Directions
Find the line with "def Obligations.PinReleaseGivesTheResetState : Prop" and the line with "0, and every" in the entries below; output exactly those two lines, every line between them, and no others.

── Exercise input

-- ==== Sys2Proof/Certificates/Slice0/Obligations.lean ====
section
/-! DEFINITION. The statements about the machine, for the provers. `Ends c s u` says that command c answers a next state
at s and that it has the body of u: every register, image, setting, table, queue, latch and timer, every byte of memory
and the commands that wait are as in u, and only the traffic on the RAM is left open. -/

open Sys2Proof Sys2Proof.Machine

/-! ## Steps, the RESET pin -/

/-- A step takes the command at the front of the queue and runs it on the state with the queue's rest. -/
def Obligations.StepRunsTheFrontCommand : Prop :=
  ∀ (c : Instr) (rest : List Instr) (s : State), s.pending = c :: rest → step s = exec c { s with pending := rest }

/-- The model's choice (assumption 1): on an empty queue a step is one tick of the part's clock. One microsecond
passes. The dwell timer counts it, up to its limit, while a slide is in the gate, mains is present, Lout is above Pc, the
dwell limit is not 0 and the dwell flag is clear; the lamp minutes count it while the lamp is WARMING or ON and mains is
present; the tape time counts it while the carrier is PRESENT and TAPE_RUN active; a part at rest changes in nothing
else. Then the signals on their way, the end of the RAM's access and the expiries that are due, each with its own
condition, wait in the queue in this order. While the RESET pin is held only the end of the RAM's access does. That the
part of a unit begun is kept while a count stands is assumptions 53, 59 and 65. -/
def Obligations.EmptyQueueIsAClockTick : Prop :=
  ∀ s : State, s.pending = [] →
    let dwells := s.tray.gate = .loaded ∧ s.lamp.mainsPresent = true ∧ s.hdr.settings.pc < s.lamp.lout
      ∧ s.hdr.settings.dwellLimit ≠ 0 ∧ s.thermal.dwellFlag = false
    let burns := (s.lamp.state = .warming ∨ s.lamp.state = .on) ∧ s.lamp.mainsPresent = true
    let runs := s.cue.carrier = .present ∧ s.deck.tapeRun = true
    let limit := s.hdr.settings.dwellLimit * 1000000
    let u : State := { s with
      now := s.now + 1
      thermal := { s.thermal with dwellUs := if dwells then min limit (s.thermal.dwellUs + 1) else s.thermal.dwellUs }
      lamp := { s.lamp with minuteUs := if burns then s.lamp.minuteUs + 1 else s.lamp.minuteUs }
      cue := { s.cue with tapeUs := if runs then s.cue.tapeUs + 1 else s.cue.tapeUs } }
    let l := u.lamp
    let h := u.thermal
    let e := u.now - u.tray.timerStart
    let due (b : Prop) [Decidable b] (c : Instr) : List Instr := if b then [c] else []
    let passed (t : Option Nat) (p : Nat → Bool) : Prop := (t.map p).getD false = true
    let sounds := u.clip.state = .playing ∨ u.clip.state = .fadingOut
    let access := match s.port.ram.map (·.who) with
      | some .host => [Instr.hostAccessEnd]
      | some .statusWriter => [Instr.statusBlockWriteLanded]
      | some .headerMonitor => [Instr.correctionLanded]
      | some .logWriter => [Instr.logWordLanded]
      | some .recordShadow => [Instr.recordWordReturned]
      | some .curveLoader => [Instr.curveWordReturned]
      | some .clipPlayer => [Instr.sampleWordReturned]
      | none => []
    let waits := List.flatten [
      due (l.rampDone ≠ []) .rampComplete, due (l.darkSent = true) .darkEvent, access,
      due (u.tray.lifting = true ∧ 800000 ≤ e) .liftTimeout, due (u.tray.loweringNow = true ∧ 600000 ≤ e) .lowerTimeout,
      due (u.tray.turning = true ∧ 400000 ≤ e) .rotateTimeout, due (u.tray.dropping = true ∧ 600000 ≤ e) .dropTimeout,
      due (u.tray.settling = true ∧ 150000 ≤ e) .settleEnd,
      due (u.tray.state = .recover ∧ 800000 ≤ e) .recoverTimeout,
      due (l.mainsPresent = true ∧ 15000 ≤ u.now - l.lastCross) .mainsLoss,
      due (l.mainsPresent = false ∧ l.nextSub ≤ u.now) .substituteHalfCycle,
      due (passed (l.firing.map (·.time)) (fun t => decide (t ≤ u.now))) .lampFiring,
      due (60000000 ≤ l.minuteUs) .lampMinuteTick, due (h.nextRead ≤ u.now) .sensorReadCycle,
      due (h.duty ≠ 0 ∧ 2000000 ≤ u.now - h.tachStart) .tachWatchExpiry,
      due (passed h.runOn (fun t => decide (u.now - t = 60000000))) .runOnTimeReached,
      due (dwells ∧ limit ≤ h.dwellUs) .dwellLimitReached,
      due (u.cue.carrier = .present ∧ 500000 ≤ u.now - u.cue.lastValid) .carrierLost,
      due (passed u.deck.holdUntil (fun t => decide (t ≤ u.now))) .holdTimerExpiry,
      due (runs ∧ 10000 ≤ u.cue.tapeUs) .tapeTimeTick,
      due (sounds ∧ u.clip.priming = false ∧ u.clip.nextDue ≤ u.now) .sampleDue,
      due (passed (u.clip.gainRamp.map fun g => g.start + (g.ticks + 1) * 1000) (fun t => decide (t ≤ u.now)))
        .gainRampTick,
      due (passed ((u.remote.focus.filter (fun f => decide (f.owner = .remote))).map (·.lastRepeat))
        (fun t => decide (250000 ≤ u.now - t))) .remoteRepeatTimeout,
      due (passed (u.remote.focus.map fun f => f.start + f.limit) (fun t => decide (t ≤ u.now))) .focusTimeLimit]
    ∃ t, step s = .next t ∧
      (if s.resetHeld then t = { s with pending := access }
       else t.now = s.now + 1 ∧ t.pending = waits
         ∧ (Settled s → t.body = ({ u with pending := waits } : State).body))

/-- The release of the RESET pin leaves the reset state, with the levels on the pins taken up and the RAM as it was,
and the STATUS word of the initial pass is the first access of the RAM. The fields that are the model's bookkeeping
are as assumption 43 has them, and the release acts as assumption 10 says. -/
def Obligations.PinReleaseGivesTheResetState : Prop :=
  ∀ (p : ResetPins) (s : State), ∃ t, exec (.resetPinRelease p) s = .next t ∧
    t.body = { State.reset with
      mem := s.mem
      tray := { State.reset.tray with
        n := if p.trayPresent && p.tray96 then 96 else 48
        state := if p.trayPresent then .unhomed else .trayOut
        topOn := p.armTop
        bottomOn := p.armBottom }
      deck := { State.reset.deck with tapeRun := p.tapeRun }
      remote := { State.reset.remote with
        keyFwd := { down := false, heldAtPin := p.keyFwd }
        keyRev := { down := false, heldAtPin := p.keyRev }
        keyFocusIn := { down := false, heldAtPin := p.keyFocusIn }
        keyFocusOut := { down := false, heldAtPin := p.keyFocusOut }
        keyLamp := { down := false, heldAtPin := p.keyLamp } }
      unit := p.unit
      pending := s.pending : State }.body
    ∧ t.port.access = none ∧ t.port.backlog = [] ∧ t.port.guard = 0
    ∧ t.port.ram.map (fun a => (a.who, a.addr, a.data)) = some (.statusWriter, 128, compose t 0)

/-- After the RESET pin the executor is IDLE with nothing waiting, its queue is empty, the show level is 1023, no
restore level is held and the window is closed; STATUS reads EXEC clear and QUEUE a depth of 0. -/
def Obligations.ExecutorAfterThePin : Prop :=
  ∀ (p : ResetPins) (s : State), s.resetHeld = true → ∃ t, exec (.resetPinRelease p) s = .next t ∧
    t.cx.action = none ∧ t.cx.pendingCmd = false ∧ t.cx.queue = [] ∧ t.cx.showLevel = 1023 ∧ t.lamp.window = false
    ∧ (compose t 0).getLsbD 1 = false ∧ fieldOf (compose t 22) 0 4 = 0

/-- After the RESET pin the Watch Table is FREE, nothing is fetched, no pins are held, both counts are 0, and every
lookup is answered as for an absent table. -/
def Obligations.ShadowAfterThePin : Prop :=
  ∀ (p : ResetPins) (s : State), s.resetHeld = true → ∃ t, exec (.resetPinRelease p) s = .next t ∧
    t.shadow.table = Vector.replicate 16 .free ∧ t.shadow.fetchList = []
    ∧ t.port.reqs.recordShadow = none ∧ t.port.inRamOf .recordShadow = none
    ∧ t.tray.destPin = none ∧ t.tray.shownPin = none ∧ t.clip.start = none ∧ t.clip.queue = []
    ∧ t.shadow.validCount = 0 ∧ t.shadow.staleCount = 0
    ∧ t.hdr.settings.slotBase = 0 ∧ t.hdr.settings.clipBase = 0
    ∧ ∀ kind key pin, (lookup kind key pin t).2 = .absent

/-- After the RESET pin the Clip Player is IDLE with nothing held, output 0, volume 192 and duck 64, G at 192 with no
ramp, and no underruns; CLIP and UNDERRUNS read 0. -/
def Obligations.ClipPlayerAfterThePin : Prop :=
  ∀ (p : ResetPins) (s : State), s.resetHeld = true → ∃ t, exec (.resetPinRelease p) s = .next t ∧
    t.clip.state = .idle ∧ t.clip.playing = none ∧ t.clip.fifo = [] ∧ t.clip.inFlight = false ∧ t.clip.queue = []
    ∧ t.clip.requests = [] ∧ t.clip.start = none ∧ t.clip.lastOutput = 0 ∧ t.clip.clipOut = 0
    ∧ t.clip.volume = 192 ∧ t.clip.duck = 64 ∧ t.clip.gain = 192 ∧ t.clip.gainRamp = none ∧ t.clip.underruns = 0
    ∧ compose t 23 = 0 ∧ compose t 24 = 0

/-- After the RESET pin the Thermal Controller holds the values of its reset rule, and TH, TG and FAN read 0, 0 and a
duty of 30 with run-on inactive. -/
def Obligations.ThermalControllerAfterThePin : Prop :=
  ∀ (p : ResetPins) (s : State), s.resetHeld = true → ∃ t, exec (.resetPinRelease p) s = .next t ∧
    t.now = 0 ∧ t.thermal.th = 0 ∧ t.thermal.tg = 0 ∧ t.thermal.firstTaken = false
    ∧ t.thermal.failTh = 0 ∧ t.thermal.failTg = 0 ∧ t.thermal.sensorFault = false
    ∧ t.thermal.zone = 0 ∧ t.thermal.duty = 30 ∧ t.thermal.tachStart = 0 ∧ t.thermal.fanFault = false
    ∧ t.thermal.runOn = none ∧ t.thermal.overTemp = false ∧ t.thermal.gateFlag = false ∧ t.thermal.dwellFlag = false
    ∧ t.thermal.dwellUs = 0 ∧ t.thermal.c = 1023 ∧ t.thermal.ce = 1023 ∧ t.thermal.power = .normal
    ∧ t.thermal.nextRead = 250000
    ∧ t.hdr.settings.td = 95 ∧ t.hdr.settings.tt = 120 ∧ t.hdr.settings.tr = 70 ∧ t.hdr.settings.gateLimit = 75
    ∧ t.hdr.settings.pc = 640 ∧ t.hdr.settings.dwellLimit = 120
    ∧ compose t 12 = 0 ∧ compose t 13 = 0 ∧ compose t 14 = 30

/-- The model's choice (assumption 54): at the assertion of the RESET pin the part's own requests and its access of the
RAM are dropped at once, and nothing else changes until the release; an access of the host in the RAM goes on, and one
that waits, with no other in the RAM, is granted at once and stores what it writes. -/
def Obligations.PinAssertDropsTheOwnAccesses : Prop :=
  ∀ (s : State) (a : HostAccess),
    (s.port.hostWaits = false →
      exec .resetPinAssert s = .next { s with
        resetHeld := true
        port := { s.port with reqs := Requests.empty, ram := s.port.inRamOf .host } }) ∧
    (s.port.access = some a → a.inRam = false → s.port.inRamOf .host = none →
      let held : State := { s with
        resetHeld := true
        mem := match a.kind with
          | .read => s.mem
          | .write w => memStore s.mem a.addr w }
      Granted .resetPinAssert s held ∧ ∃ t, exec .resetPinAssert s = .next t ∧ t.port.reqs = Requests.empty)

/-- While the RESET pin is held, a host write outside the Status Block is carried out in RAM and nothing else changes,
one into the Status Block is suppressed without protect, a read of a word is granted, and one of STATUS or EVENTS gives
no notice when it ends. Every command that is no access of the host, and not the pin itself, changes nothing: that the
part's events have no effect then is the model's reading (assumption 10). -/
def Obligations.HeldPinPassesHostAccessesOnly : Prop :=
  ∀ (s : State) (a : WordAddr) (w : LaneWrite) (st : CmdStore) (k : HostAccess) (r : RamAccess) (c : Instr),
    s.resetHeld = true →
    (s.port.access = none → s.port.ram = none → s.port.reqs = Requests.empty →
      (inStatusBlock a = false →
        Granted (.hostWriteWatched a (.write w)) s { s with mem := memStore s.mem a w }) ∧
      (inStatusBlock a = true → exec (.hostWriteProtected a w) s = .next s) ∧
      Granted (.hostWriteWatched a .read) s s ∧ Granted .statusRead s s ∧ Granted .eventsRead s s ∧
      Granted (.advance st) s { s with mem := memStore s.mem (headerAddr 0) (CmdStore.write st codeAdvance) } ∧
      (k.inRam = true → k.kind = .read → r.who = .host → s.port.backlog = [] →
        Returns .hostAccessEnd { s with port := { s.port with access := some k, ram := some r } } s r.data)) ∧
    (actsWhileHeld c = false → exec c s = .next s)

/-! ## Commands of the host -/

/-- A host command other than STOP and RESET, at a FREE record, is accepted with its tag and with P1, P2 and P3 as
they stand in the images; the bytes written are in RAM and nothing else changes. -/
def Obligations.CommandIsAccepted : Prop :=
  ∀ (c : Instr) (code : Byte) (st : CmdStore) (s : State),
    commandOf c = some (code, st) → code ≠ codeStop → code ≠ codeReset →
    HostReady s → s.cx.pendingCmd = false → s.hdr.record.state = .free →
    let w := CmdStore.write st code
    Granted c s { written 0 w s with
      hdr := { (written 0 w s).hdr with
        record := { state := .accepted, code := code, tag := hiByte (writtenWord 0 w s)
                    p1 := s.hdr.imageOf 1, p2 := s.hdr.imageOf 2, p3 := s.hdr.imageOf 3
                    abortMark := false, discardMark := false, handed := false, toLand := [] } } }

/-- A host command other than STOP and RESET, at a record that is not FREE, is rejected: its tag goes to REJECT,
cmd_reject is latched, and the record is left alone. -/
def Obligations.CommandIsRejected : Prop :=
  ∀ (c : Instr) (code : Byte) (st : CmdStore) (s : State),
    commandOf c = some (code, st) → code ≠ codeStop → code ≠ codeReset →
    HostReady s → s.hdr.record.state ≠ .free →
    let w := CmdStore.write st code
    Granted c s (State.latched .cmdReject { written 0 w s with
      sw := { s.sw with rejectTag := hiByte (writtenWord 0 w s) } })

────

Written response
def Obligations.PinReleaseGivesTheResetState : Prop :=
  ∀ (p : ResetPins) (s : State), ∃ t, exec (.resetPinRelease p) s = .next t ∧
    t.body = { State.reset with
      mem := s.mem
      tray := { State.reset.tray with
        n := if p.trayPresent && p.tray96 then 96 else 48
        state := if p.trayPresent then .unhomed else .trayOut
        topOn := p.armTop
        bottomOn := p.armBottom }
      deck := { State.reset.deck with tapeRun := p.tapeRun }
      remote := { State.reset.remote with
        keyFwd := { down := false, heldAtPin := p.keyFwd }
        keyRev := { down := false, heldAtPin := p.keyRev }
        keyFocusIn := { down := false, heldAtPin := p.keyFocusIn }
        keyFocusOut := { down := false, heldAtPin := p.keyFocusOut }
        keyLamp := { down := false, heldAtPin := p.keyLamp } }
      unit := p.unit
      pending := s.pending : State }.body
    ∧ t.port.access = none ∧ t.port.backlog = [] ∧ t.port.guard = 0
    ∧ t.port.ram.map (fun a => (a.who, a.addr, a.data)) = some (.statusWriter, 128, compose t 0)

/-- After the RESET pin the executor is IDLE with nothing waiting, its queue is empty, the show level is 1023, no
restore level is held and the window is closed; STATUS reads EXEC clear and QUEUE a depth of 0. -/
def Obligations.ExecutorAfterThePin : Prop :=
  ∀ (p : ResetPins) (s : State), s.resetHeld = true → ∃ t, exec (.resetPinRelease p) s = .next t ∧
    t.cx.action = none ∧ t.cx.pendingCmd = false ∧ t.cx.queue = [] ∧ t.cx.showLevel = 1023 ∧ t.lamp.window = false
    ∧ (compose t 0).getLsbD 1 = false ∧ fieldOf (compose t 22) 0 4 = 0

/-- After the RESET pin the Watch Table is FREE, nothing is fetched, no pins are held, both counts are 0, and every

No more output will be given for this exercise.